Since the dataset we used was unbalanced, we used the F-score and the area under the ROC curve (AUC) to measure the classification performance, and correlation coefficient (CC) to measure the accuracy of conversion time prediction. All the results reported are the averages of 10 repetitions of 10-fold cross validation. The results shown in Fig. 2 indicate that swLRMC (blue bars) performs consistently better than baseline LRMC (orange bar), for all the performance metrics and modality combinations. It is worth noting that swLRMC and fs-swLRMC seem to be performing almost equally well, but fs-swLRMC is faster in computation, due to its smaller matrix size during imputation. It is also interesting to see that swLRMC performs better than fs-LRMC in terms of F-score and CC values, indicating that penalizing less discriminative features is better than removing them. Another encouraging observation is that swLRMC is less sensitive to “noisy” features in the multi-modal data. This can be seen in MRI+PET combination, where performance of LRMC drops, compared to the case where only MRI is used, whereas the performance of swLRMC improves. A similar pattern can be observed for MRI+PET+Cli, where LRMC performs poorer than MRI+Cli case, whereas swLRMC maintains its performance.

Fig. 2.
figure 2

Comparisons between the baseline LRMC and the proposed swLRMC methods using multi-modal data. The first two plots: pMCI/sMCI classification results (first target), the last plot: conversion time prediction results (second target). Error bars: standard deviations, *: statistically significant.

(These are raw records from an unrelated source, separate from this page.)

/-! ### setPort -/

@[simp] theorem setPort_pending (s : State) (k : Nat) (x : Port) : (setPort s k x).pending = s.pending := rfl
@[simp] theorem setPort_freeCtr (s : State) (k : Nat) (x : Port) : (setPort s k x).freeCtr = s.freeCtr := rfl
@[simp] theorem setPort_run (s : State) (k : Nat) (x : Port) : (setPort s k x).run = s.run := rfl
@[simp] theorem setPort_ctxs (s : State) (k : Nat) (x : Port) : (setPort s k x).ctxs = s.ctxs := rfl
@[simp] theorem setPort_queues (s : State) (k : Nat) (x : Port) : (setPort s k x).queues = s.queues := rfl
@[simp] theorem setPort_waiting (s : State) (k : Nat) (x : Port) : (setPort s k x).waiting = s.waiting := rfl
@[simp] theorem setPort_bells (s : State) (k : Nat) (x : Port) : (setPort s k x).bells = s.bells := rfl
@[simp] theorem setPort_objs (s : State) (k : Nat) (x : Port) : (setPort s k x).objs = s.objs := rfl
@[simp] theorem setPort_objNext (s : State) (k : Nat) (x : Port) : (setPort s k x).objNext = s.objNext := rfl
@[simp] theorem setPort_objFreed (s : State) (k : Nat) (x : Port) : (setPort s k x).objFreed = s.objFreed := rfl
@[simp] theorem setPort_heaps (s : State) (k : Nat) (x : Port) : (setPort s k x).heaps = s.heaps := rfl
@[simp] theorem setPort_cmds (s : State) (k : Nat) (x : Port) : (setPort s k x).cmds = s.cmds := rfl
@[simp] theorem setPort_cmdCtr (s : State) (k : Nat) (x : Port) : (setPort s k x).cmdCtr = s.cmdCtr := rfl
@[simp] theorem setPort_doomed (s : State) (k : Nat) (x : Port) : (setPort s k x).doomed = s.doomed := rfl
@[simp] theorem setPort_rr (s : State) (k : Nat) (x : Port) : (setPort s k x).rr = s.rr := rfl
@[simp] theorem setPort_halts (s : State) (k : Nat) (x : Port) : (setPort s k x).halts = s.halts := rfl
@[simp] theorem setPort_launches (s : State) (k : Nat) (x : Port) : (setPort s k x).launches = s.launches := rfl
@[simp] theorem setPort_mem (s : State) (k : Nat) (x : Port) : (setPort s k x).mem = s.mem := rfl
@[simp] theorem setPort_poison (s : State) (k : Nat) (x : Port) : (setPort s k x).poison = s.poison := rfl
@[simp] theorem setPort_dead (s : State) (k : Nat) (x : Port) : (setPort s k x).dead = s.dead := rfl
@[simp] theorem setPort_retire (s : State) (k : Nat) (x : Port) : (setPort s k x).retire = s.retire := rfl
@[simp] theorem setPort_retired (s : State) (k : Nat) (x : Port) : (setPort s k x).retired = s.retired := rfl
@[simp] theorem setPort_xlats (s : State) (k : Nat) (x : Port) : (setPort s k x).xlats = s.xlats := rfl
@[simp] theorem setPort_oldPtes (s : State) (k : Nat) (x : Port) : (setPort s k x).oldPtes = s.oldPtes := rfl
@[simp] theorem setPort_invals (s : State) (k : Nat) (x : Port) : (setPort s k x).invals = s.invals := rfl
@[simp] theorem setPort_pteCtr (s : State) (k : Nat) (x : Port) : (setPort s k x).pteCtr = s.pteCtr := rfl
@[simp] theorem setPort_hashKey (s : State) (k : Nat) (x : Port) : (setPort s k x).hashKey = s.hashKey := rfl
@[simp] theorem setPort_lines (s : State) (k : Nat) (x : Port) : (setPort s k x).lines = s.lines := rfl
@[simp] theorem setPort_fills (s : State) (k : Nat) (x : Port) : (setPort s k x).fills = s.fills := rfl
@[simp] theorem setPort_epochs (s : State) (k : Nat) (x : Port) : (setPort s k x).epochs = s.epochs := rfl
@[simp] theorem setPort_lastEpoch (s : State) (k : Nat) (x : Port) : (setPort s k x).lastEpoch = s.lastEpoch := rfl
@[simp] theorem setPort_redBufs (s : State) (k : Nat) (x : Port) : (setPort s k x).redBufs = s.redBufs := rfl
@[simp] theorem setPort_addBufs (s : State) (k : Nat) (x : Port) : (setPort s k x).addBufs = s.addBufs := rfl
@[simp] theorem setPort_nexts (s : State) (k : Nat) (x : Port) : (setPort s k x).nexts = s.nexts := rfl
@[simp] theorem setPort_turns (s : State) (k : Nat) (x : Port) : (setPort s k x).turns = s.turns := rfl
@[simp] theorem setPort_misses (s : State) (k : Nat) (x : Port) : (setPort s k x).misses = s.misses := rfl
@[simp] theorem setPort_bankQ (s : State) (k : Nat) (x : Port) : (setPort s k x).bankQ = s.bankQ := rfl
@[simp] theorem setPort_refused (s : State) (k : Nat) (x : Port) : (setPort s k x).refused = s.refused := rfl
@[simp] theorem setPort_reqCtr (s : State) (k : Nat) (x : Port) : (setPort s k x).reqCtr = s.reqCtr := rfl
@[simp] theorem setPort_credits (s : State) (k : Nat) (x : Port) : (setPort s k x).credits = s.credits := rfl
@[simp] theorem setPort_chanTurn (s : State) (k : Nat) (x : Port) : (setPort s k x).chanTurn = s.chanTurn := rfl
@[simp] theorem setPort_parts (s : State) (k : Nat) (x : Port) : (setPort s k x).parts = s.parts := rfl
@[simp] theorem setPort_staged (s : State) (k : Nat) (x : Port) : (setPort s k x).staged = s.staged := rfl
@[simp] theorem setPort_pcbNext (s : State) (k : Nat) (x : Port) : (setPort s k x).pcbNext = s.pcbNext := rfl
@[simp] theorem setPort_pcbLast (s : State) (k : Nat) (x : Port) : (setPort s k x).pcbLast = s.pcbLast := rfl
@[simp] theorem setPort_pcbResult (s : State) (k : Nat) (x : Port) : (setPort s k x).pcbResult = s.pcbResult := rfl
@[simp] theorem setPort_tiles (s : State) (k : Nat) (x : Port) : (setPort s k x).tiles = s.tiles := rfl
@[simp] theorem setPort_map0 (s : State) (k : Nat) (x : Port) : (setPort s k x).map0 = s.map0 := rfl
@[simp] theorem setPort_map1 (s : State) (k : Nat) (x : Port) : (setPort s k x).map1 = s.map1 := rfl
@[simp] theorem setPort_spares0 (s : State) (k : Nat) (x : Port) : (setPort s k x).spares0 = s.spares0 := rfl
@[simp] theorem setPort_spares1 (s : State) (k : Nat) (x : Port) : (setPort s k x).spares1 = s.spares1 := rfl
@[simp] theorem setPort_marked (s : State) (k : Nat) (x : Port) : (setPort s k x).marked = s.marked := rfl
@[simp] theorem setPort_routes (s : State) (k : Nat) (x : Port) : (setPort s k x).routes = s.routes := rfl
@[simp] theorem setPort_dispRuns (s : State) (k : Nat) (x : Port) : (setPort s k x).dispRuns = s.dispRuns := rfl
@[simp] theorem setPort_chips (s : State) (k : Nat) (x : Port) : (setPort s k x).chips = s.chips := rfl
@[simp] theorem setPort_groups (s : State) (k : Nat) (x : Port) : (setPort s k x).groups = s.groups := rfl
@[simp] theorem setPort_heldGroups (s : State) (k : Nat) (x : Port) : (setPort s k x).heldGroups = s.heldGroups := rfl
@[simp] theorem setPort_updRuns (s : State) (k : Nat) (x : Port) : (setPort s k x).updRuns = s.updRuns := rfl
@[simp] theorem setPort_rxt (s : State) (k : Nat) (x : Port) : (setPort s k x).rxt = s.rxt := rfl
@[simp] theorem setPort_nodeRoute (s : State) (k : Nat) (x : Port) : (setPort s k x).nodeRoute = s.nodeRoute := rfl
@[simp] theorem setPort_peerInc (s : State) (k : Nat) (x : Port) : (setPort s k x).peerInc = s.peerInc := rfl
@[simp] theorem setPort_fabCfg (s : State) (k : Nat) (x : Port) : (setPort s k x).fabCfg = s.fabCfg := rfl
@[simp] theorem setPort_remotes (s : State) (k : Nat) (x : Port) : (setPort s k x).remotes = s.remotes := rfl
@[simp] theorem setPort_tagCtr (s : State) (k : Nat) (x : Port) : (setPort s k x).tagCtr = s.tagCtr := rfl
@[simp] theorem setPort_jobs (s : State) (k : Nat) (x : Port) : (setPort s k x).jobs = s.jobs := rfl
@[simp] theorem setPort_collRuns (s : State) (k : Nat) (x : Port) : (setPort s k x).collRuns = s.collRuns := rfl
@[simp] theorem setPort_inbox (s : State) (k : Nat) (x : Port) : (setPort s k x).inbox = s.inbox := rfl
@[simp] theorem setPort_outbox (s : State) (k : Nat) (x : Port) : (setPort s k x).outbox = s.outbox := rfl
@[simp] theorem setPort_flits (s : State) (k : Nat) (x : Port) : (setPort s k x).flits = s.flits := rfl
@[simp] theorem setPort_rehomed (s : State) (k : Nat) (x : Port) : (setPort s k x).rehomed = s.rehomed := rfl
@[simp] theorem setPort_injections (s : State) (k : Nat) (x : Port) : (setPort s k x).injections = s.injections := rfl
@[simp] theorem setPort_latents (s : State) (k : Nat) (x : Port) : (setPort s k x).latents = s.latents := rfl
@[simp] theorem setPort_fraction (s : State) (k : Nat) (x : Port) : (setPort s k x).fraction = s.fraction := rfl
@[simp] theorem setPort_islands (s : State) (k : Nat) (x : Port) : (setPort s k x).islands = s.islands := rfl
@[simp] theorem setPort_repair (s : State) (k : Nat) (x : Port) : (setPort s k x).repair = s.repair := rfl
@[simp] theorem setPort_bridge (s : State) (k : Nat) (x : Port) : (setPort s k x).bridge = s.bridge := rfl
@[simp] theorem setPort_log0 (s : State) (k : Nat) (x : Port) : (setPort s k x).log0 = s.log0 := rfl
@[simp] theorem setPort_log1 (s : State) (k : Nat) (x : Port) : (setPort s k x).log1 = s.log1 := rfl
@[simp] theorem setPort_seq0 (s : State) (k : Nat) (x : Port) : (setPort s k x).seq0 = s.seq0 := rfl
@[simp] theorem setPort_seq1 (s : State) (k : Nat) (x : Port) : (setPort s k x).seq1 = s.seq1 := rfl
@[simp] theorem setPort_counters (s : State) (k : Nat) (x : Port) : (setPort s k x).counters = s.counters := rfl
@[simp] theorem setPort_tempSeen (s : State) (k : Nat) (x : Port) : (setPort s k x).tempSeen = s.tempSeen := rfl
@[simp] theorem setPort_patrol (s : State) (k : Nat) (x : Port) : (setPort s k x).patrol = s.patrol := rfl
@[simp] theorem setPort_spareRows (s : State) (k : Nat) (x : Port) : (setPort s k x).spareRows = s.spareRows := rfl
@[simp] theorem setPort_persist (s : State) (k : Nat) (x : Port) : (setPort s k x).persist = s.persist := rfl
@[simp] theorem setPort_mgmt (s : State) (k : Nat) (x : Port) : (setPort s k x).mgmt = s.mgmt := rfl
@[simp] theorem setPort_boot (s : State) (k : Nat) (x : Port) : (setPort s k x).boot = s.boot := rfl
@[simp] theorem setPort_sovel (s : State) (k : Nat) (x : Port) : (setPort s k x).sovel = s.sovel := rfl
@[simp] theorem setPort_power (s : State) (k : Nat) (x : Port) : (setPort s k x).power = s.power := rfl
@[simp] theorem setPort_reply (s : State) (k : Nat) (x : Port) : (setPort s k x).reply = s.reply := rfl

We also show in Table 2 a comparison of swLRMC with two methods that works with incomplete dataset: (1) incomplete data multi-task learning [12], and (2) Ingalhalikar’s ensemble method [5]. We selected the best hyper-parameters for these methods using 5-fold cross validation. We used logistic loss and mean-square loss function for classification and regression, respectively, for [12]. The highest score for each category is highlighted in bold. The results show that swLRMC outperforms both methods in F-score and CC for all the combinations of modalities. In terms of AUC, swLRMC gives comparable performance.

To test the significance of the results, we perform paired t-test between the best result and the other results in each category. The outcomes of the paired t-test are included in Fig. 2 and Table 2, where statistically significantly difference results in comparison with the best method, at 95 % confidence level, are marked with asterisks. The results show that the improvement of the proposed method is statistically significant in terms of F-score and CC values, in all the combinations of multi-modal data.

Table 2. Comparison with [12] and [5]. Bold: Best results, *: Statistically significant.

5 Conclusion

We have demonstrated that the proposed method, swLRMC, which explicitly considers feature importance and modality reliability using stability weighting procedure, outperforms conventional LRMC, fs-LRMC, and two state-of-the-art methods that were designed for incomplete multi-modal data. Experimental results show that our proposed method is effective when dealing with incomplete multi-modal data, where not all the feature values are equally important.